Re: [PATCH] x86: Calculate MHz using APERF/MPERF for cpuinfo and scaling_cur_freq

From: Len Brown
Date: Sat Apr 02 2016 - 01:23:09 EST


Thanks for the comments.

Re: is this a useful semantic?

Yes, average MHz over an interval is significantly more useful than
a snapshot of the recent instantaneous frequency.
It is possible to convert the former into the later,
but it is not possible to reliably and efficiently convert the later
into the former.

Indeed, we stopped using MSR_PERF_STATUS for this very reason --
a snapshot of instantaneous frequency can be very misleading.

Further, the mechanism in this patch will still work even when Linux
has no concept of frequency control,
including firmware control and CONFIG_CPU_FREQ=n

Of course, when there is 1 reader, this mechanism works the best --
as they get to select whatever interval they like.
For multi-user, the interval would shorten -- possibly
degrading to the 100ms limit set here. My reasoning on the
100ms limit is that anything more frequent is abuse,
and the users should be using user-space tools like turbostat in that case.

Re: 64-bit math.

Stephane is correct, APERF and MPERF will not overflow in the uptime
of the machine.
They are both 64-bit registers, and they tick at TSC rate or slower.
(Indeed, they tick at 0 when idle)

Boris is right, this works as long as somebody doesn't scribble on these MSRs.
Linux used to do that in 2.6.23, but we learned our lesson and we leave them
free running since then. I'm not going to worry about a yahoo
scribbling on MSRs
behind the kernel's back. More than this will break if that happens.

Peter is right, in the expression "numerator = cpu_khz * aperf_delta",
the capacity of the 64-bit numerator is reduced as cpu_khz
and aperf_delta grow.

For example, if this patch runs on a busy system having a 4GHz CPU,
then APERF ticks at 2^32 Hz.
cpu_khz = 2^22
so max aperf_delta without overflow is 2^64/2^22 = 2^42 cycles

2^42 cycles / 2^32 cycles/sec = 2^10 sec = 1024 seconds = 17 minutes.
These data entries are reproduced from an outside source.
-- ==== Sys2Proof/Machine/Command.lean ====
section
/-! DEFINITION. The command unit: doorbells, acceptance, dealing, dispatch, tasks, retirement and completion records (R67 to R101,
R380, R381). -/

namespace Sys2Proof.Machine

-- Doorbells (R79, R313) -------------------------------------------------------------------------------------------------

/-- DOORBELL: where it submits host cards, the host writes that precede it are passed on to each dispatch of those cards. -/
def execDoorbell (c : Nat) (v : BitVec 32) (s : State) : Out :=
  let q := v.toNat % 256
  if !s.dev.ready then .next s else
  match queueRead s c q true with
  | (s, false) => .next s
  | (s, true) =>
    let (s, view, n) := release s .host s.hostView .system .every
    let s := { s with hostView := view }
    let x := s.ctx c
    .next (s.setCtx c { x with doorRels := putPair x.doorRels q n })

-- Checks of a card (R69 to R74, Table 3.13) -----------------------------------------------------------------------------

/-- A region binding in use (Table 3.8). -/
structure Binding where
  base : Nat
  len  : Nat
  wr   : Bool
  gate : Nat

/-- The binding whose three words begin with w0. -/
def bindingOf (w0 w1 w2 : Word) : Option Binding :=
  if wfield w2 58 1 = 1 then some { base := wfield w0 0 57, len := wfield w1 0 48, wr := wfield w2 59 1 == 1, gate := wfield w2 0 57 } else none

def cardBindings (card : List Word) : List Binding :=
  (List.range 4).filterMap fun n => bindingOf (getAt 0 card (6 + 3 * n)) (getAt 0 card (7 + 3 * n)) (getAt 0 card (8 + 3 * n))

def Binding.overlaps (b : Binding) (base len : Nat) : Bool := b.base < base + len && base < b.base + b.len

def Binding.misaligned (b : Binding) : Bool := b.base % 128 != 0 || b.len == 0 || b.len % 128 != 0 || b.gate % 8 != 0

/-- A gate word takes in some byte of a range. -/
def gateIn (gate base len : Nat) : Bool := base < gate + 8 && gate < base + len

/-- One binding fails R71 against others (base, length, gate): its range, and its own gate word, against theirs. A range over the gate word of a
region already live passes: R71 does not name it, though R309 puts every gate word in the ambient region (DEDUCED, log 60). -/
def Binding.bad (b : Binding) (others : List (Nat × Nat × Nat)) : Bool :=
  b.misaligned || gateIn b.gate b.base b.len ||
  others.any fun (base, len, _) => b.overlaps base len || gateIn b.gate base len

/-- R71 for the bindings of a card, each against the card's others and the live regions. -/
def bindingsBad (live : List (Nat × Nat × Nat)) (l : List Binding) : Bool :=
  live.length + l.length > 64 ||
  (List.range l.length).any fun i =>
    match l[i]? with
    | none => false
    | some b => b.bad (live ++ ((List.range l.length).filterMap fun j => if j = i then none else (l[j]?).map fun x => (x.base, x.len, x.gate)))

def liveRegions (s : State) (c : Nat) : List (Nat × Nat × Nat) := (s.ctx c).regions.map fun r => (r.base, r.len, r.gate)

/-- R73, R74: every range stays inside the tile identifiers. -/
def pegsBad (x : Launch) : Bool :=
  ((pegDecls x.card).any fun d => [0, x.teams - 1].any fun t => d.first t < 0 || d.first t + (d.cnt : Int) ≥ 2 ^ 24) ||
  (pegOuts x.card).any fun o => o.base + o.cnt ≥ 2 ^ 24

def Launch.crec (x : Launch) : Nat := wfield (x.w 5) 0 57
def Launch.validCrec (x : Launch) : Bool := x.crec != 0 && x.crec % 64 == 0

/-- The reason code of the first check that fails, or 0 (R69). -/
def cardReason (s : State) (x : Launch) : Nat :=
  let f := x.fit
  if x.teams = 0 then 1
  else if x.ngroups = 0 || x.ngroups > 16 || x.crew = 0 || x.crew > 4 then 2
  else if x.teams % x.crew ≠ 0 then 3
  else if f.vregs = 0 || f.vregs > 256 || f.groups * f.vregs > 1024 || f.spad > 512 || f.trows > 1024 || !hasCapacity s x.ctx f x.crew then 4
  else if wfield (x.w 0) 0 2 ≠ 0 || wfield (x.w 1) 0 6 ≠ 0 || x.crec % 64 ≠ 0 then 5
  else if bindingsBad (liveRegions s x.ctx) (cardBindings x.card) then 6
  else if pegsBad x then 7
  else if (cardDeps x.card).any fun (q, pos) => q == x.queue && x.pos ≤ pos then 8
  else if wfield (x.w 3) 48 6 ≠ x.ctx then 9
  else 0

-- Producers (R87) and reservations (R88) ----------------------------------------------------------------------------------

/-- Tiles of the union of a card's spans. -/
def spanTiles (x : Launch) : List Nat :=
  (pegDecls x.card).foldl (fun acc d => let (lo, hi) := d.span x.teams; uni acc (span lo (hi + 1 - lo))) []

/-- Accepted cards of a context that have not retired. -/
def openCards (s : State) (c : Nat) : List Nat :=
  (List.range s.launches.length).filter fun l => (s.launch l).ctx == c && !(s.launch l).retired

/-- Cards that wait for a card at (queue, position), by chains of dependences and peg waits. -/
def waitersOf (s : State) (c : Nat) : Nat → List (Nat × Nat) → List Nat → List Nat
  | 0, _, acc => acc
  | fuel + 1, goals, acc =>
    let new := (openCards s c).filter fun l =>
      let x := s.launch l
      !acc.contains l && ((cardDeps x.card).any goals.contains || x.prods.any acc.contains)
    if new.isEmpty then acc
    else waitersOf s c fuel (goals ++ new.map fun l => ((s.launch l).queue, (s.launch l).pos)) (acc ++ new)

def producers (s : State) (x : Launch) : List Nat :=
  let ws := waitersOf s x.ctx (s.launches.length + 1) [(x.queue, x.pos)] []
  let spans := (pegDecls x.card).map fun d => d.span x.teams
  (openCards s x.ctx).filter fun l =>
    !ws.contains l && (pegOuts (s.launch l).card).any fun o => spans.any fun (lo, hi) => o.base ≤ hi && lo ≤ o.base + o.cnt

/-- The reservations of R88: the board and the launch with its tiles, or the fallback path. -/
def reserve (s : State) (x : Launch) : State × Launch :=
  let tiles := spanTiles x
  let have_ := tiles.filter fun n => (pegAt s x.ctx n).isSome
  let covered := fun n => x.prods.any fun l => (pegOuts (s.launch l).card).any fun o => o.covers n
  let make := tiles.filter fun n => (pegAt s x.ctx n).isNone && covered n
  let s' := have_.foldl (fun s n => match pegAt s x.ctx n with | some p => setPeg s { p with count := p.count + 1 } | none => s) s
  if pegRoom s' < make.length then (s, { x with fallback := true })
  else
    let s' := make.foldl (fun s n => addPeg s { ctx := x.ctx, tile := n, count := 1 }) s'
    (s', { x with held := have_ ++ make, metTiles := tiles.filter fun n => !have_.contains n && !make.contains n })

-- Completion records (R75, R76) ---------------------------------------------------------------------------------------------

def Launch.status (x : Launch) : Nat := if x.purged then 4 else if x.placeK then 5 else if x.killed ≠ 0 then 2 else 1

/-- Words 0 to 7 (Table 3.12). Where no team was killed, FINFO is 0 as FCAUSE is, and so are the counts, FINFO and MAXCYC of a rejected card, which
the table does not give (DESIGN CHOICE, log 59). -/
def Launch.record (x : Launch) (status reason : Nat) : List Nat :=
  let b := fun (p : Bool) (k : Nat) => if p then 2 ^ k else 0
  let (ft, fc, fi) := x.first.getD (0, 0, 0)
  [x.tag * 2 ^ 32 + b x.purged 18 + b x.det 17 + b x.fallback 16 + reason * 2 ^ 8 + status,
   x.lseq, x.killed * 2 ^ 32 + x.done, x.flags.toNat, ft * 2 ^ 16 + fc, fi, x.maxcyc, 0]

/-- The view whose release covers what a launch's parties wrote and acquired (Table 13.3). -/
def launchView (s : State) (l : Nat) : MemView :=
  retireView s ((teamIds s fun t => t.launch == some l).flatMap fun t => (s.team t).groups)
Though we could improve this range by 1024x by simply operating on
cpu_mhz instead of cpu_khz, yielding 12 days.

Or we could simply detect potential overflow:

2^64 < cpu_khz * delta_aperf
so
if (2^64/cpu_khz < delta_aperf) then overflow

and since delta_aperf and delta_mperf are much larger than cpu_khz
in this case, we can calculate this way:

khz = cpu_khz (delta_aperf)/(delta_mperf)
khz = cpu_khz (delta_aperf/cpu_khz)/(delta_mperf/cpu_khz)
khz = delta_aperf / (delta_mperf/cpu_khz)

no calculation here can overflow 64-bits in the uptime of the machine.

I'll send an updated patch.

thanks,
-Len